Segment Open

/-- The register words that `n` bytes from `a` fill, each with its poison. -/
def poisonWords (f : Nat → Nat → Bool) (a n : Nat) : List Bool :=
  if n ≤ 4 then [f a n] else (upto (n / 4)).map fun i => f (a + 4 * i) 4

/-- A load of a lane overlaps poison: in HBM, or in the L1 of its core (R147, R148).
Log: DEDUCED (entry 142). -/
def State.loadPoison (s : State) (r : LRef) (a n : Nat) : Bool :=
  s.hbmPoison a n || match (s.group r.1).agent with
    | .core c => s.l1Poison c a n
    | .kcore _ => false

/-- Perform a checked load, or leave the gather: parked on an absent line (R173) or on another device (R210), or held
while the line's region installs (R311).
Log: DESIGN CHOICE (entry 43). -/
def Work.fetchSpot (w : Work) (r : LRef) (p : Spot) (n : Nat) (k : Kind) : Work × Option Loaded :=
  match p with
  | .scratch block off =>
    if w.s.present block (off / 128) then
      let m := (w.s.block block).scratch
      (w, some { bytes := m.bytes off n, poison := poisonWords (m.poisoned 8) off n, tag := m.tag off })
    else (w.park r (.line block (off / 128)), none)
  | .hbm key pa =>
    if w.s.stalled pa then (w.hold r, none)
    else
      let v := w.s.viewed r.1 pa
      (w, some { bytes := v.hbmBytes key pa n, poison := poisonWords (v.loadPoison r) pa n, tag := v.hbmTag key pa })
  | .remote dev pa va =>
    match (w.s.lane r).broughtAt va n with
    | some x =>
      (w, some { bytes := x.bytes.take n, poison := poisonWords (fun _ _ => x.poison) pa n, tag := x.tag })
    | none =>
      let (s, id) := w.s.fresh
      let g := s.group r.1
      let asid := (s.ctx g.ctx).hdr.asid
      let one : Remote :=
        { id := id, gid := r.1, lane := r.2, dev := dev, addr := pa, size := n, asid := asid, va := va
          leaf := s.leafOf g.coreOf asid va k, run := w.l.run, word := w.l.word }
      let s := { s with remotes := s.remotes ++ [one] }
      ({ w with s := s }.park r (.remote id), none)
  | .kdata k a =>
    let m := (w.s.kcore k).dmem
    (w, some { bytes := m.bytes a n, poison := poisonWords (m.poisoned 8) a n, tag := m.tag a })
  | .queues a =>
    let m := w.s.queueMem
    (w, some { bytes := m.bytes a n, poison := poisonWords (m.poisoned 8) a n, tag := m.tag a })

/-- A whole load of a lane. -/
def Work.load (w : Work) (r : LRef) (x : Acc) : Work × Option Loaded :=
  match w.resolve r x with
  | (w, none) => (w, none)
  | (w, some p) => w.fetchSpot r p x.size x.kind

/-- The checks of an access that is read in parts: all of R142 but the translation, which each part takes for itself. -/
def Work.whole (w : Work) (r : LRef) (x : Acc) : Work × Bool :=
  match x.verdict with
  | some (c, d) => (w.strike r c d, false)
  | none =>
    if x.cap.space = 0 then (w, true)
    else match w.resolve r x with | (w, p) => (w, p.isSome)

/-! ### Stores -/

/-- A write of a lane to space 0 of this device: recorded while its group is a region's member, applied otherwise, with
the conflicts of R310; its core's L1 drops the line (R11). -/
def Work.writeHbm (w : Work) (r : LRef) (key pa : Nat) (cs : List Chunk) (tag : Bool) : Work :=
  if w.s.memberLost r then w
  else
    match w.s.admission (w.s.memberOf r.1) pa with
    | .wait => w.hold r
    | .apply s => { w with s := (s.hbmStore key pa cs tag).dropOwn r pa (joined cs).1.length }
    | .record s i => { w with s := (s.record i pa (.bytes key pa cs tag)).dropOwn r pa (joined cs).1.length }
    | .lost s => { w with s := s.dropOwn r pa (joined cs).1.length }

/-- A member's write to a line of another device is recorded there (R307, R311); where no route leads there any more, its region
aborts with reason 8 (R384). -/
def State.recordFar (s : State) (gid dev : Nat) : State :=
  match s.memberOf gid with
  | some i =>
    let s := s.modRegion i fun x => { x with holders := sput dev x.holders }
    if s.routes.contains dev then s else s.abortRegion i 8
  | none => s

/-- Perform a checked store. A store to another device leaves this one (R210). -/
def Work.storeSpot (w : Work) (r : LRef) (p : Spot) (cs : List Chunk) (tag : Bool) : Work :=
  match p with
  | .scratch block off =>
    { w with s := w.s.scratchChunks block off cs tag }
  | .hbm key pa => w.writeHbm r key pa cs tag
  | .remote dev _ _ => { w with s := w.s.recordFar r.1 dev }
  | .kdata k a => { w with s := w.s.modKcore k fun x => { x with dmem := x.dmem.store 8 a cs tag } }
  | .queues a => { w with s := { w.s with queueMem := w.s.queueMem.store 8 a cs tag } }

/-- The bases of the frames that a frame capability may be stored of, into the frame that holds `base`: that frame's
own, and those its grid's display names below its level (R234). -/
def State.frameBases (s : State) (ctx : Nat) (base : Int) : List Int :=
  let c := s.ctx ctx
  let at' := fun (f : Frame) => (c.hdr.poolbase.toNat + 256 * f.granule : Nat)
  match c.frames.find? fun f => decide ((at' f : Int) ≤ base) && decide (base < at' f + 256 * f.len) with
  | none => []
  | some f =>
    let g := s.grid f.grid
    (at' f : Int) :: (g.display.take g.level).map (·.base)

/-- Step 8 of R142, the rules of R146 and R234 on a tagged quad: FRM goes only through FRM, and then only a frame its
target may name; off the device only with SHR. -/
def State.tagVerdict (s : State) (ctx : Nat) (through stored : Cap) (p : Spot) (a : DWord) : Verdict :=
  if stored.tag && stored.perm 6 && (!through.perm 6 || !(s.frameBases ctx through.base).contains stored.base) then
    some (0x06, a)
  else
    match p with
    | .remote _ _ _ => if stored.tag && !stored.perm 7 then some (0x06, a) else none
    | _ => none

/-- A whole store of a lane, of words of data. -/
def Work.store (w : Work) (r : LRef) (x : Acc) (cs : List Chunk) : Work :=
  match w.resolve r x with
  | (w, none) => w
  | (w, some p) => w.storeSpot r p cs false

/-- A whole store of a capability. -/
def Work.storeCap (w : Work) (r : LRef) (x : Acc) (c : Cap) (cs : List Chunk) : Work :=
  match w.resolve r x with
  | (w, none) => w
  | (w, some p) =>
    match w.s.tagVerdict (w.s.group r.1).ctx x.cap c p x.addr with
    | some (k, d) => w.strike r k d
    | none => w.storeSpot r p cs c.tag

end Sys2Proof.Machine
end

Segment Closed

Task details
Indicate how many lines of the material contain the string "joined", giving the number and nothing more.

Solution to this task
3